1/2 head red or green cabbage, shredded

2 scallions, chopped

3/4 cup almond slivers

2 Tsp sesame seeds

1 cup extra firm tofu

In a small bowl, whisk together the vinegar, toasted sesame oil, honey and salt.

toss the chopped cabbage and scallions with the dressing. Cover and refrigerate for 1 to 2 hours.

Toast almond slivers in the dry skillet until slightly browned.

Repeat with the sesame seeds.

Toss the almond and the sesame seed into the salad immediately prior to serving.

Top with tofu.

NOTE: If your acne is hormonally driven (often appearing around that time of the month and on your chin), skip the tofu in this recipe, as it may exacerbate hormonal blemishes.

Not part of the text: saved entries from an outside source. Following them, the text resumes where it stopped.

-- ==== Sys2Proof/Machine/Handlers.lean ====
section
/-! DEFINITION. The handler call on port P5 (R142, R187): what a handler does, and the release of the buffer after it
returns (R143). -/

namespace Sys2Proof.Machine

/-- One operation called by a handler: `ENQUEUE`, `NOTE_DECODE_ERROR` and the accessors; anything else is refused (R262). -/
def handlerCall (i : Instr) (s : State) : Result :=
  match i with
  | .enqueue subject transferId priority deadline payload => enqueueCall subject transferId priority deadline payload s
  | .noteDecodeError => .next (countDecodeError s)
  | .readDropped => .next (readCounter s.dropped s)
  | .readDecodeErrors => .next (readCounter s.decodeErr s)
  | .readTimeouts => .next (readCounter s.sup.timeouts s)
  | .init | .subscribe .. | .start | .rxIrq | .onFrameReceived | .wakeSignal | .rxPop | .processPending | .processFrame
  | .deliver | .drain | .txPush | .wait | .taskCycle | .apply | .tick _ | .bus .. | .mbox _ | .canidMessage ..
  | .canidService .. | .canidSubjectMatch .. | .tailSingle .. | .tailFirst .. | .tailMiddle .. | .tailLast .. =>
    .refused .handlerMayNotCall

/-- One move of a handler on a delivery: it decodes the payload into a command field (R204), calls an operation (R262), or
never returns (R187, U11). -/
def handlerMove (d : Delivery) (m : HandlerMove) (s : State) : Result :=
  match m with
  | .decode role => .next (acceptCommand role d.payload d.ts s)
  | .call i => handlerCall i s
  | .hang => .fault .handlerNeverReturns

/-- The moves of a handler, in order; then it returns. -/
def handlerRun (d : Delivery) : List HandlerMove → State → Result
  | [], s => .next s
  | m :: rest, s => andThen (handlerMove d m s) (handlerRun d rest)

/-- The moves a script makes on a delivery: the same each time, or a free choice (log 27). -/
def scriptMoves (sc : HandlerScript) (n : Nat) (d : Delivery) : List HandlerMove :=
  match sc with
  | .fixed moves => moves
  | .chosen which => Config.handlerMoves which n d.tag d.subject d.payload d.ts

/-- A choice of moves uses one free value. -/
def takeScript (sc : HandlerScript) (s : State) : State :=
  match sc with
  | .fixed _ => s
  | .chosen _ => { s with freeCount := s.freeCount + 1 }

/-- The handler attached to a tag, if any. -/
def handlerOf (p : Params) (tag : Byte) : Option Handler := p.handlers.find? fun h => h.tag == tag

/-- The handler's run on a delivery (R142, R187). A tag with no handler does nothing. -/
def runHandler (d : Delivery) (s : State) : Result :=
  match handlerOf s.params d.tag with
  | none => .next s
  | some h => handlerRun d (scriptMoves h.script s.freeCount d) (takeScript h.script s)

/-- Release the buffer of a delivery once the handler has returned (R143, R135). -/
def releaseDelivery (d : Delivery) (s : State) : State :=
  match d.holder with
  | some key => { abandon key s with delivering := none }
  | none => { poolFreeOne s with delivering := none }

/-- Step 10 of `PROCESS_FRAME`: `emit DELIVER`, the synchronous handler call, the release (R142, R143). -/
def deliverTransfer (d : Delivery) (s : State) : Result :=
  andThen (runHandler d (emit (.deliver d.tag d.subject d.payload d.payload.length d.ts) s))
    fun s1 => .next (releaseDelivery d s1)

/-- The due delivery of the state, if there is one. -/
def deliverDue (s : State) : Result :=
  match s.delivering with
  | none => .next s
  | some d => deliverTransfer d s

end Sys2Proof.Machine
end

One cup of oat contain over 16 grams of fiber, which not only helps keep you full for longer but also helps to keep blood glucose and insulin level stable, which when high, can increase acne inflammation, particularly if you suffer with cystic acne. it’s why in cultures with a diet free from insulin spiking processed foods, acne is virtually nonexistent. To keep blood sugar steady (and cystic acne at bay).

Ingredients: Serve 2

1 cup steel cut oats, soaked

1/2 cup cashews, soaked

12 medjool dates, pitted

1/4 tsp vanilla extract

2 Tsp extra-virgin cold-pressed coconut oil, liquefied

1/4 tsp seasalt

fresh berries (optional)

In separate bowls, soak the oats and the cashews overnight in enough filter water to cover each.

Strain the cashews before placing them in a high powered blender with the dates, vanilla extract, coconut oil, and salt. Add 3/4 cup water, blend until creamy, about 30 second.

Strain the soaked oats and put into a mixing bowl. Add the blended cashew milk to the oats and stir until well combined. Cover and refrigerate for 20 minutes before serving. Top with fresh berries.